**Assignment:** Do any lines in the data below contain "read"? If so, copy every one of them.

═════ Data for the task ═════

-- ==== Sys2Proof/Machine/MailExec.lean ====
section
/-! DEFINITION. What the mailbox commands do (Tables 12.3, 14.7, 17.4 and 18.6). -/
namespace Sys2Proof.Machine

/-- FW_INFO: firmware version and encode ROM image (R239). -/
def execFwInfo (m : Fin 16) (s : State) : Host.Outcome State Fault Refusal :=
  s.run fun d => d.withCmd m.val 0x01 fun d c => d.cmdFwInfo m.val c

/-- ARM_RECORD: checks, placement and reservation of a record stream (R53 to R55). -/
def execArmRecord (m : Fin 16) (s : State) : Host.Outcome State Fault Refusal :=
  s.run fun d => d.withCmd m.val 0x10 fun d c => d.cmdArmRecord m.val c

/-- ARM_DECODE: `source` is what the read of the source's first unit returned (R204). -/
def execArmDecode (m : Fin 16) (source : Option (List Byte)) (s : State) : Host.Outcome State Fault Refusal :=
  s.run fun d => d.withCmd m.val 0x11 fun d c => d.cmdArmDecode m.val source c

/-- ARM_PROXY: `tpl` is what the read of the header template returned (R218). -/
def execArmProxy (m : Fin 16) (tpl : Option (List Byte)) (s : State) : Host.Outcome State Fault Refusal :=
  s.run fun d => d.withCmd m.val 0x12 fun d c => d.cmdArmProxy m.val tpl c

/-- DISARM: an ARMED slot returns to IDLE (R239). -/
def execDisarm (m : Fin 16) (s : State) : Host.Outcome State Fault Refusal :=
  s.run fun d => d.withCmd m.val 0x13 fun d c => d.cmdDisarm m.val c

/-- RELEASE: a CLOSED or FAULTED slot returns to IDLE (R52). -/
def execRelease (m : Fin 16) (s : State) : Host.Outcome State Fault Refusal :=
  s.run fun d => d.withCmd m.val 0x14 fun d c => d.cmdRelease m.val c

/-- CLOSE: the stream closes with reason 0x02 (R239). -/
def execClose (m : Fin 16) (s : State) : Host.Outcome State Fault Refusal :=
  s.run fun d => d.withCmd m.val 0x15 fun d c => d.cmdClose m.val c

/-- STREAM_STATUS: a 64-byte record in host memory; `hostOk` says that the write reached it (R240). -/
def execStreamStatus (m : Fin 16) (hostOk : Bool) (s : State) : Host.Outcome State Fault Refusal :=
  s.run fun d => d.withCmd m.val 0x16 fun d c => d.cmdStreamStatus m.val hostOk c

/-- TAKE_START: the ARMED record streams are judged again and a take begins (R56). -/
def execTakeStart (m : Fin 16) (s : State) : Host.Outcome State Fault Refusal :=
  s.run fun d => d.withCmd m.val 0x20 fun d c => d.cmdTakeStart m.val c

/-- TAKE_STOP: the stop time of the running take (R57). -/
def execTakeStop (m : Fin 16) (s : State) : Host.Outcome State Fault Refusal :=
  s.run fun d => d.withCmd m.val 0x21 fun d c => d.cmdTakeStop m.val c

/-- The time base reaches T_stop (R57). -/
def execTakeStopTime (s : State) : Host.Outcome State Fault Refusal :=
  s.run fun d => d.takeDrain.takeEnd

/-- SET_INGEST: defect map and black levels from the next picture on (R92). -/
def execSetIngest (m : Fin 16) (s : State) : Host.Outcome State Fault Refusal :=
  s.run fun d => d.withCmd m.val 0x30 fun d c => d.cmdSetIngest m.val c

/-- FORCE_I: the next coded picture is an I picture (R141, R170). -/
def execForceI (m : Fin 16) (s : State) : Host.Outcome State Fault Refusal :=
  s.run fun d => d.withCmd m.val 0x31 fun d c => d.cmdForceI m.val c

/-- FORCE_IDR: the next proxy picture is an IDR picture (R222). -/
def execForceIdr (m : Fin 16) (s : State) : Host.Outcome State Fault Refusal :=
  s.run fun d => d.withCmd m.val 0x32 fun d c => d.cmdForceIdr m.val c

/-- GET_PARAM_SETS: VPS, SPS and PPS to host memory (R222). -/
def execGetParamSets (m : Fin 16) (hostOk : Bool) (s : State) : Host.Outcome State Fault Refusal :=
  s.run fun d => d.withCmd m.val 0x33 fun d c => d.cmdParamSets m.val hostOk c

/-- HOST_META: `data` is what the read of host memory returned (R239). -/
def execHostMeta (m : Fin 16) (data : Option (List Byte)) (s : State) : Host.Outcome State Fault Refusal :=
  s.run fun d => d.withCmd m.val 0x34 fun d c => d.cmdHostMeta m.val data c

/-- HEAD_CMD: a HOST_CMD frame is queued for a head (R72). -/
def execHeadCmd (m : Fin 16) (s : State) : Host.Outcome State Fault Refusal :=
  s.run fun d => d.withCmd m.val 0x40 fun d c => d.cmdHeadCmd m.val c

/-- HEAD_WAKE: the wake pattern on every lane of a head (R81). -/
def execHeadWake (m : Fin 16) (s : State) : Host.Outcome State Fault Refusal :=
  s.run fun d => d.withCmd m.val 0x41 fun d c => d.cmdHeadWake m.val c

/-- ALLOW_ADD: a serial number enters the allow list (R75). -/
def execAllowAdd (m : Fin 16) (s : State) : Host.Outcome State Fault Refusal :=
  s.run fun d => d.withCmd m.val 0x42 fun d c => d.cmdAllowAdd m.val c

/-- ALLOW_REMOVE: a serial number leaves the allow list (R75). -/
def execAllowRemove (m : Fin 16) (s : State) : Host.Outcome State Fault Refusal :=
  s.run fun d => d.withCmd m.val 0x43 fun d c => d.cmdAllowRemove m.val c

/-- BUF_ASSIGN: a DRAM buffer for host software (R239). -/
def execBufAssign (m : Fin 16) (s : State) : Host.Outcome State Fault Refusal :=
  s.run fun d => d.withCmd m.val 0x50 fun d c => d.cmdBufAssign m.val c

/-- BUF_FREE: such a buffer returns (R239). -/
def execBufFree (m : Fin 16) (s : State) : Host.Outcome State Fault Refusal :=
  s.run fun d => d.withCmd m.val 0x51 fun d c => d.cmdBufFree m.val c

/-- The admission holder takes the oldest forwarded command (R236). -/
def execAdmissionForward (s : State) : Host.Outcome State Fault Refusal :=
  s.run fun d => d.forwardTaken

/-- MAG_MOUNT: a port is mounted, mounted anew or initialised (R287). -/
def execMagMount (m : Fin 16) (s : State) : Host.Outcome State Fault Refusal :=
  s.run fun d => d.withCmd m.val 0x60 fun d c => d.cmdMagMount m.val c

/-- MAG_UNMOUNT: a port that holds no stream is sealed (R285). -/
def execMagUnmount (m : Fin 16) (s : State) : Host.Outcome State Fault Refusal :=
  s.run fun d => d.withCmd m.val 0x61 fun d c => d.cmdMagUnmount m.val c

/-- MAG_SWAP: a planned exchange (R285). -/
def execMagSwap (m : Fin 16) (s : State) : Host.Outcome State Fault Refusal :=
  s.run fun d => d.withCmd m.val 0x62 fun d c => d.cmdMagSwap m.val c

/-- MAG_FLUSH: partial pieces are written and confirmed (R280). -/
def execMagFlush (m : Fin 16) (s : State) : Host.Outcome State Fault Refusal :=
  s.run fun d => d.withCmd m.val 0x63 fun d c => d.cmdMagFlush m.val c

/-- MAG_LOG: a log page into host memory (R287). -/
def execMagLog (m : Fin 16) (s : State) : Host.Outcome State Fault Refusal :=
  s.run fun d => d.withCmd m.val 0x64 fun d c => d.cmdMagLog m.val c

/-- MAG_IDENT: Identify data into host memory (R287). -/
def execMagIdent (m : Fin 16) (s : State) : Host.Outcome State Fault Refusal :=
  s.run fun d => d.withCmd m.val 0x66 fun d c => d.cmdMagIdent m.val c

/-- ARM_OFFLOAD: a copy of one record stream's units (R286). -/
def execArmOffload (m : Fin 16) (source : Option (List Byte)) (s : State) : Host.Outcome State Fault Refusal :=
  s.run fun d => d.withCmd m.val 0x65 fun d c => d.cmdArmOffload m.val source c

/-- PTP_CONFIG: a port's PTP settings (R335). -/
def execPtpConfig (m : Fin 16) (s : State) : Host.Outcome State Fault Refusal :=
  s.run fun d => d.withCmd m.val 0x70 fun d c => d.cmdPtpConfig m.val c

/-- PTP_STATUS: a port's PTP record to host memory (R335). -/
def execPtpStatus (m : Fin 16) (hostOk : Bool) (s : State) : Host.Outcome State Fault Refusal :=
  s.run fun d => d.withCmd m.val 0x71 fun d c => d.cmdPtpStatus m.val hostOk c

/-- TIME_SET: a step or a set of the time base (R335). -/
def execTimeSet (m : Fin 16) (s : State) : Host.Outcome State Fault Refusal :=
  s.run fun d => d.withCmd m.val 0x72 fun d c => d.cmdTimeSet m.val c

/-- TRIG_SCHED: a head's trigger schedule (R333). -/
def execTrigSched (m : Fin 16) (s : State) : Host.Outcome State Fault Refusal :=
  s.run fun d => d.withCmd m.val 0x73 fun d c => d.cmdTrigSched m.val c

/-- TRIG_CANCEL: the schedule ends (R335). -/
def execTrigCancel (m : Fin 16) (s : State) : Host.Outcome State Fault Refusal :=
  s.run fun d => d.withCmd m.val 0x74 fun d c => d.cmdTrigCancel m.val c

/-- TC_CONFIG: timecode settings (R332, R335). -/
def execTcConfig (m : Fin 16) (s : State) : Host.Outcome State Fault Refusal :=
  s.run fun d => d.withCmd m.val 0x75 fun d c => d.cmdTcConfig m.val c

/-- PEER_STATUS: a peer port's record to host memory (R351). -/
def execPeerStatus (m : Fin 16) (hostOk : Bool) (s : State) : Host.Outcome State Fault Refusal :=
  s.run fun d => d.withCmd m.val 0x80 fun d c => d.cmdPeerStatus m.val hostOk c

/-- PEER_ACCEPT: a partner's pictures or units into a host ring (R351). -/
def execPeerAccept (m : Fin 16) (s : State) : Host.Outcome State Fault Refusal :=
  s.run fun d => d.withCmd m.val 0x81 fun d c => d.cmdPeerAccept m.val c

/-- PEER_REFUSE: an acceptance ends (R351). -/
def execPeerRefuse (m : Fin 16) (s : State) : Host.Outcome State Fault Refusal :=
  s.run fun d => d.withCmd m.val 0x82 fun d c => d.cmdPeerRefuse m.val c

end Sys2Proof.Machine
end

═════

**Result of this task:**
/-- ARM_DECODE: `source` is what the read of the source's first unit returned (R204). -/
/-- ARM_PROXY: `tpl` is what the read of the header template returned (R218). -/
/-- HOST_META: `data` is what the read of host memory returned (R239). -/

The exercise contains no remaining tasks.